When selecting a search hit in metadata, it is automatically searched for and highlighted in Details mode, just as ordinary search hits in file contents are automatically searched for and highlighted in Preview mode.
Note that the simultaneous search in metadata does not search in additional cell text that is displayed in a different color, such as alternative filenames and file counts in the Name column.
+ Some blind spots that logical searches have in old-fashioned computer forensics software products in the several thousand dollar price range do not exist in X-Ways Forensics, as such areas on a partition can be addressed specifically, namely any transition from file slack to directly following free space, and in NTFS and exFAT also from known uninitialized (but physically allocated) tails of files to directly following free space.
Should this operation freeze on a certain file, remember the internal ID and the name of the currently processed file are displayed in the small progress indicator window. If this operation is applied to an evidence object and it crashes, X-Ways Forensics will tell you which file when you restart the program and associate it with a report table (depends on the Security Options). All that happens so that you can exclude and omit the file when trying again.

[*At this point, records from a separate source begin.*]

-- ==== Sys2Proof/Machine/Bus.lean ====
section
/-! DEFINITION. What the host's accesses and the platform's resets do (spec 20_memory.md rules R68, R69, 10_state.md rules
R24, R25, R42 to R44, 70_reset_and_hazards.md rules R290 to R292, R300), and which agent moves next (R20, R303). -/

namespace Sys2Proof.Machine

/-- Whether a register access is inside the interface: 32 bits wide, at a multiple of 4, in the 256-byte aperture (R68,
R66). -/
def regAccessOk (width off : Nat) : Bool := width == 4 && off % 4 == 0 && off < 0x100

/-- The host's register write (R68). -/
def hostRegWrite (width off : Nat) (v : Word) (s : State) : Host.Outcome State Fault Refusal :=
  if regAccessOk width off then .next (s.writeOffset off v) else .refused (.registerAccess width off)

/-- A value returned to the host (log entry 5). -/
def State.record (s : State) (r : HostRead) : State := { s with reads := r :: s.reads }

/-- The host's register read (R68): no side effect (R43). -/
def hostRegRead (width off : Nat) (s : State) : Host.Outcome State Fault Refusal :=
  if regAccessOk width off then .next (s.record (.reg off (s.readOffset off)))
  else .refused (.registerAccess width off)

/-- One host MEM byte write in MEM. In the running command's footprint it is the hazard: the sticky fault is recorded and
the byte holds a free value (R300, U4; log entry 6). -/
def State.storeByte (s : State) (a : Nat) (b : Byte) : State :=
  if s.inFootprint a then { s.spoil a 1 with hazard := some .footprintHazard } else s.writeBytes a [b]

/-- One host MEM byte write (R68). -/
def hostMemWrite (a : Nat) (b : Byte) (s : State) : Host.Outcome State Fault Refusal :=
  if a < s.params.memBytes then .next (s.storeByte a b) else .refused (.memoryAccess a)

/-- One host MEM byte read in MEM. In the running command's footprint it returns a draw (R300, U5). -/
def State.loadByte (s : State) (a : Nat) : State :=
  if s.inFootprint a then { s.record (.mem a (Config.freeByte s.draws)) with draws := s.draws + 1 }
  else s.record (.mem a (s.byteAt a))

/-- One host MEM byte read (R68). -/
def hostMemRead (a : Nat) (s : State) : Host.Outcome State Fault Refusal :=
  if a < s.params.memBytes then .next (s.loadByte a) else .refused (.memoryAccess a)

/-- The pending command is abandoned: each byte of its destination window is unspecified (R292). -/
def State.abandon (s : State) : State :=
  if s.status.busy then s.spoil s.pendingDest.start s.pendingDest.len else s

/-- RESET (R290 to R292; log entry 7). -/
def platformReset (s : State) : Host.Outcome State Fault Refusal := .next s.abandon.resetRegs

/-- Power-on reset (R290, R291; log entries 2 and 7). -/
def platformPowerOn (s : State) : Host.Outcome State Fault Refusal := .next s.resetRegs.powerOnMem

/-- The actions that remain after the first byte of a MEM write. -/
def moreWrites (a : Nat) (bs : List Byte) (rest : List HostAction) : List HostAction :=
  match bs with
  | [] => rest
  | b :: bs => .memWrite a (b :: bs) :: rest

/-- The actions that remain after the first byte of a MEM read. -/
def moreReads (a n : Nat) (rest : List HostAction) : List HostAction :=
  match n with
  | 0 => rest
  | n + 1 => .memRead a (n + 1) :: rest

/-- The actions that remain after one read of STATUS in `wait`: none of its own once BUSY reads 0 (R97). -/
def moreWait (busy : Bool) (rest : List HostAction) : List HostAction := if busy then .wait :: rest else rest

/-- The actions still to come (log entry 5). -/
def State.withScript (s : State) (script : List HostAction) : State := { s with script := script }

/-- The turns still to come (log entry 4). -/
def State.withTurns (s : State) (turns : List Agent) : State := { s with turns := turns }

/-- The host's next access, one at a time in its program order (R69, R71, R97). With nothing left to do it idles. -/
def hostStep (s : State) : Host.Outcome State Fault Refusal :=
  match s.script with
  | [] => .next s
  | .regWrite width off v :: rest => hostRegWrite width off v (s.withScript rest)
  | .regRead width off :: rest => hostRegRead width off (s.withScript rest)
  | .memWrite _ [] :: rest => .next (s.withScript rest)
  | .memWrite a (b :: bs) :: rest => hostMemWrite a b (s.withScript (moreWrites (a + 1) bs rest))
  | .memRead _ 0 :: rest => .next (s.withScript rest)
  | .memRead a (n + 1) :: rest => hostMemRead a (s.withScript (moreReads (a + 1) n rest))
  | .wait :: rest => hostRegRead 4 (Reg.offset .status) (s.withScript (moreWait s.status.busy rest))
  | .reset :: rest => platformReset (s.withScript rest)
  | .powerOn :: rest => platformPowerOn (s.withScript rest)

/-- Which agent moves next: the engine only while BUSY = 1, when its turn has come, no turn is left, or the host has
nothing left to do (R20, R303; log entry 4). -/
def State.nextAgent (s : State) : Agent :=
  if s.status.busy then
    match s.script, s.turns with
    | _ :: _, .host :: _ => .host
    | _, _ => .engine
  else .host

/-- A turn is used up by each step while BUSY = 1 (log entry 4). -/
def State.endTurn (s : State) : State := if s.status.busy then s.withTurns s.turns.tail else s

/-- The completion of a reserved OPCODE: ILLEGAL_OPCODE and nothing else (R95, R264). -/
def illegalCommand (s : State) : Host.Outcome State Fault Refusal := .next (s.complete (.error .illegalOpcode))

end Sys2Proof.Machine
end

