/-! ## record -/

@[simp] theorem record_mem (s : State) (r : HostRead) : (s.record r).mem = s.mem := rfl
@[simp] theorem record_opcode (s : State) (r : HostRead) : (s.record r).opcode = s.opcode := rfl
@[simp] theorem record_status (s : State) (r : HostRead) : (s.record r).status = s.status := rfl
@[simp] theorem record_ie (s : State) (r : HostRead) : (s.record r).ie = s.ie := rfl
@[simp] theorem record_srcAddr (s : State) (r : HostRead) : (s.record r).srcAddr = s.srcAddr := rfl
@[simp] theorem record_srcLen (s : State) (r : HostRead) : (s.record r).srcLen = s.srcLen := rfl
@[simp] theorem record_dstAddr (s : State) (r : HostRead) : (s.record r).dstAddr = s.dstAddr := rfl
@[simp] theorem record_dstCap (s : State) (r : HostRead) : (s.record r).dstCap = s.dstCap := rfl
@[simp] theorem record_tiles (s : State) (r : HostRead) : (s.record r).tiles = s.tiles := rfl
@[simp] theorem record_keyIn (s : State) (r : HostRead) : (s.record r).keyIn = s.keyIn := rfl
@[simp] theorem record_keyOut (s : State) (r : HostRead) : (s.record r).keyOut = s.keyOut := rfl
@[simp] theorem record_resultLen (s : State) (r : HostRead) : (s.record r).resultLen = s.resultLen := rfl
@[simp] theorem record_oamW0 (s : State) (r : HostRead) : (s.record r).oamW0 = s.oamW0 := rfl
@[simp] theorem record_oamW1 (s : State) (r : HostRead) : (s.record r).oamW1 = s.oamW1 := rfl
@[simp] theorem record_oamW2 (s : State) (r : HostRead) : (s.record r).oamW2 = s.oamW2 := rfl
@[simp] theorem record_recX (s : State) (r : HostRead) : (s.record r).recX = s.recX := rfl
@[simp] theorem record_recY (s : State) (r : HostRead) : (s.record r).recY = s.recY := rfl
@[simp] theorem record_recAttr (s : State) (r : HostRead) : (s.record r).recAttr = s.recAttr := rfl
@[simp] theorem record_ntrTag (s : State) (r : HostRead) : (s.record r).ntrTag = s.ntrTag := rfl
@[simp] theorem record_ntrVer (s : State) (r : HostRead) : (s.record r).ntrVer = s.ntrVer := rfl
@[simp] theorem record_ntrNblk (s : State) (r : HostRead) : (s.record r).ntrNblk = s.ntrNblk := rfl
@[simp] theorem record_ntrTotal (s : State) (r : HostRead) : (s.record r).ntrTotal = s.ntrTotal := rfl
@[simp] theorem record_hazard (s : State) (r : HostRead) : (s.record r).hazard = s.hazard := rfl
@[simp] theorem record_params (s : State) (r : HostRead) : (s.record r).params = s.params := rfl
@[simp] theorem record_powerOns (s : State) (r : HostRead) : (s.record r).powerOns = s.powerOns := rfl
@[simp] theorem record_draws (s : State) (r : HostRead) : (s.record r).draws = s.draws := rfl
@[simp] theorem record_script (s : State) (r : HostRead) : (s.record r).script = s.script := rfl
@[simp] theorem record_turns (s : State) (r : HostRead) : (s.record r).turns = s.turns := rfl
@[simp] theorem record_reads (s : State) (r : HostRead) : (s.record r).reads = r :: s.reads := rfl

A parallelization option (currently still considered experimental) allows you to better utilize multiple processor cores by employing multiple threads. It has an effect only when searching in evidence objects that are images or directories, not disks. The faster your mass storage solution performs (in terms of seek times and data transfer speed), the more time you save percentage-wise. In perfect conditions, this can more than double the speed of logical searches. If you select just no extra threads for the logical search, it will work as in X-Ways Forensics versions before 18.9. If you select 1 or more extra threads, searching is done in additional worker threads, and the main thread of the process will be idle, which means the GUI will remain highly responsive. In X-Ways Investigator up to 2 worker threads may be used, in X-Ways Forensics up to 8, depending on the number of processor cores detected.